• _STORED DATA_

/-- The budget and the array berm allow the next step (R220). -/
def Dyn.mayStep (c : Cfg) (d : Dyn) (s : Nat) : Bool :=
  let n := d.nextCost c s
  decide (n ≤ (d.polder (c.get (F.SLV_CFG_OWNER s))).bSlv) && decide (d.sinceT + 2 * n ≤ c.period * 95 / 100)

/-- Start the step of slot `s` if it may; its deadline check is made only then (R231). -/
def Dyn.tryStep (c : Cfg) (d : Dyn) (s : Nat) : Dyn × Bool :=
  let d := d.passTests c s
  let d := if d.mayStep c s then d.checkStep c s else d
  let n := d.nextCost c s
  let p := c.get (F.SLV_CFG_OWNER s)
  if d.mayStep c s then
    let d := d.setPolder p fun x => { x with bSlv := x.bSlv - n, uSlv := x.uSlv + n }
    let d := (d.put (F.SLV_JOB_CYC_CYCLES s) (d.get (F.SLV_JOB_CYC_CYCLES s) + n)).setJob s fun j =>
      { j with state := 2, left := j.left - (if j.stage = 2 then 0 else n), stepEnd := some (d.now + 2 * n) }
    (d, true)
  else (d.setJob s fun j => { j with state := if j.state = 2 then 3 else j.state }, false)

/-- A free array takes the first competing job that may step. -/
def Dyn.takeArray (c : Cfg) (d : Dyn) : Dyn :=
  if (List.range 8).any fun s => (d.slot s).job.stepEnd.isSome then d
  else
    (c.slotOrder.foldl (fun (x : Dyn × Bool) s =>
      if x.1.competes s && !x.2 then x.1.tryStep c s
      else if x.2 && (x.1.slot s).job.state = 2 && (x.1.slot s).job.stepEnd.isNone then
        (x.1.setJob s fun j => { j with state := 3 }, x.2)
      else x) (d, false)).1

/-- The step under way ends (R220); a cancelled job takes its status at this boundary (R222). -/
def Dyn.stepDone (c : Cfg) (d : Dyn) (s : Nat) : Dyn :=
  let j := (d.slot s).job
  let d := d.setJob s fun j => { j with stepEnd := none }
  let d := if !j.cancel then d
    else (if j.stage = 5 then d.setJob s fun j => { j with status := 7 } else d.finish c s 7).setJob s fun j => { j with cancel := false }
  if j.cancel && j.stage ≠ 5 then d
  else if j.stage = 2 then d.columnDone c s
  else if j.left = 0 then d.stageDone c s
  else d

/-- ARRAY_TICK: at T + k µs the array, when free, takes the first job. -/
def execArrayTick (s : State) : Out :=
  s.upd fun c d =>
    let r := d.sinceT % 1000
    (if r = 0 then d else d.advTo (d.ft + BitVec.ofNat 32 (1000 - r))).takeArray c

/-- SOLVER_STEP: the step under way ends and the next starts. -/
def execSolverStep (s : State) : Out :=
  s.upd fun c d =>
    match (List.range 8).find? fun s => (d.slot s).job.stepEnd.isSome with
    | some k =>
      let d := match (d.slot k).job.stepEnd with
        | some t => d.advTo (BitVec.ofNat 32 t)
        | none => d
      (d.stepDone c k).takeArray c
    | none => d.takeArray c

/-- ARRAY_BERM: from T + 0.95 P no polder step runs; `ok` is the outcome of the test factorisation (R220, R242). -/
def execArrayBerm (ok : Bool) (s : State) : Out :=
  s.upd fun c d =>
    let d := d.advTo (d.atT (c.period * 95 / 100))
    let d := (List.range 8).foldl (fun d k =>
      let d := if (d.slot k).job.stepEnd.isSome then d.stepDone c k else d
      d.setJob k fun j => { j with state := if j.state = 2 then 3 else j.state }) d
    if ok then d else (d.setFlag F.SLV_GSTATUS_ARRAY_FAULT true).hardwareFault c 0x22

/-- The array alone up to `lim` (ns): steps that end are followed by the next, and a free array looks for work at the next
tick. -/
def Dyn.arrayTo (c : Cfg) (lim : Nat) : Nat → Dyn → Dyn
  | 0, d => d
  | n + 1, d =>
    let at_ := fun (t : Nat) => { d with clk := { d.clk with ft := t * 2 ^ 24 } }
    match (List.range 8).find? fun s => (d.slot s).job.stepEnd.isSome with
    | some k =>
      match (d.slot k).job.stepEnd with
      | some t => if t ≤ lim then ((((at_ t).stepDone c k).takeArray c).arrayTo c lim n) else d
      | none => d
    | none =>
      let t := d.now + (1000 - d.sinceT % 1000) % 1000
      if lim < t then d
      else
        let x := (at_ t).takeArray c
        if (List.range 8).any fun s => (x.slot s).job.stepEnd.isSome then x.arrayTo c lim n else x

/-- Steps of the array in one frame, at most. -/
def Cfg.arrayFuel (c : Cfg) : Nat := c.period + 16

/-- The rest of the frame whose T lay at `t` (ns), after its commit: jobs of a loaded checkpoint run to the array berm. The
clock stands as it stood. -/
def Dyn.finishArray (c : Cfg) (d : Dyn) (t : Nat) : Dyn :=
  let at_ := fun (n : Nat) => { d.clk with ft := n * 2 ^ 24 }
  let x : Dyn := { d with clk := at_ (t + c.offset), slc := { d.slc with tFt := BitVec.ofNat 32 t },
                          slv := d.slv.foldl (fun m e => sput SlvSlot.init m e.1
                            { e.2 with job := { e.2.job with stepEnd := e.2.job.stepEnd.map (· + t) } }) [] }
  { x.arrayTo c (t + c.period * 95 / 100) c.arrayFuel with clk := d.clk, slc := d.slc }

/-- The slot's job goes to its finishing step, with status CANCELLED, at its next step boundary (R222, R233). -/
def Dyn.cancelJob (c : Cfg) (d : Dyn) (s : Nat) : Dyn :=
  let j := (d.slot s).job
  if !j.busy then d
  else if j.stepEnd.isSome then d.setJob s fun j => { j with cancel := true }
  else if j.stage = 5 then d.setJob s fun j => { j with status := 7 }
  else d.finish c s 7

/-- The slots of a polder. -/
def Cfg.slotsOf (c : Cfg) (p : Nat) : List Nat :=
  (List.range 8).filter fun s => c.slvUsed s && c.get (F.SLV_CFG_OWNER s) == p

/-- A restart empties the slots (R165). -/
def Dyn.emptySlots (c : Cfg) (d : Dyn) (p : Nat) : Dyn :=
  (c.slotsOf p).foldl (fun d s => d.setSlot s fun _ => SlvSlot.init) d

/-- At T the records of the jobs that ended are published, BUSY is set as it stands, and SOLVER_DONE is queued
(R235, R241). -/
def Dyn.publishSolver (c : Cfg) (d : Dyn) : Dyn :=
  (List.range 8).foldl (fun d s =>
    if c.slvUsed s then
      let sl := d.slot s
      let pub := if sl.ended then sl.work else sl.pub
      let full := (List.range (c.recLen s)).map (recWord pub)
      let pub := full.set 0 ((recWord pub 0).setBit 26 sl.job.busy)
      let d := d.setSlot s fun x => { x with pub := pub, ended := false }
      if sl.ended then
        d.post c (c.get (F.SLV_CFG_OWNER s)) 0x11 (c.get (F.SLV_CFG_EVT_TASK s)) s d.slc.tFt (recWord pub 0)
      else d
    else d) d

• _WHAT NEEDS TO BE DONE_
Output must consist only of the listing's lines from the first through the line with "let r := d.sinceT % 1000", reproduced word for word.

• _TASK ANSWER_
/-- The budget and the array berm allow the next step (R220). -/
def Dyn.mayStep (c : Cfg) (d : Dyn) (s : Nat) : Bool :=
  let n := d.nextCost c s
  decide (n ≤ (d.polder (c.get (F.SLV_CFG_OWNER s))).bSlv) && decide (d.sinceT + 2 * n ≤ c.period * 95 / 100)

/-- Start the step of slot `s` if it may; its deadline check is made only then (R231). -/
def Dyn.tryStep (c : Cfg) (d : Dyn) (s : Nat) : Dyn × Bool :=
  let d := d.passTests c s
  let d := if d.mayStep c s then d.checkStep c s else d
  let n := d.nextCost c s
  let p := c.get (F.SLV_CFG_OWNER s)
  if d.mayStep c s then
    let d := d.setPolder p fun x => { x with bSlv := x.bSlv - n, uSlv := x.uSlv + n }
    let d := (d.put (F.SLV_JOB_CYC_CYCLES s) (d.get (F.SLV_JOB_CYC_CYCLES s) + n)).setJob s fun j =>
      { j with state := 2, left := j.left - (if j.stage = 2 then 0 else n), stepEnd := some (d.now + 2 * n) }
    (d, true)
  else (d.setJob s fun j => { j with state := if j.state = 2 then 3 else j.state }, false)

/-- A free array takes the first competing job that may step. -/
def Dyn.takeArray (c : Cfg) (d : Dyn) : Dyn :=
  if (List.range 8).any fun s => (d.slot s).job.stepEnd.isSome then d
  else
    (c.slotOrder.foldl (fun (x : Dyn × Bool) s =>
      if x.1.competes s && !x.2 then x.1.tryStep c s
      else if x.2 && (x.1.slot s).job.state = 2 && (x.1.slot s).job.stepEnd.isNone then
        (x.1.setJob s fun j => { j with state := 3 }, x.2)
      else x) (d, false)).1

/-- The step under way ends (R220); a cancelled job takes its status at this boundary (R222). -/
def Dyn.stepDone (c : Cfg) (d : Dyn) (s : Nat) : Dyn :=
  let j := (d.slot s).job
  let d := d.setJob s fun j => { j with stepEnd := none }
  let d := if !j.cancel then d
    else (if j.stage = 5 then d.setJob s fun j => { j with status := 7 } else d.finish c s 7).setJob s fun j => { j with cancel := false }
  if j.cancel && j.stage ≠ 5 then d
  else if j.stage = 2 then d.columnDone c s
  else if j.left = 0 then d.stageDone c s
  else d

/-- ARRAY_TICK: at T + k µs the array, when free, takes the first job. -/
def execArrayTick (s : State) : Out :=
  s.upd fun c d =>
    let r := d.sinceT % 1000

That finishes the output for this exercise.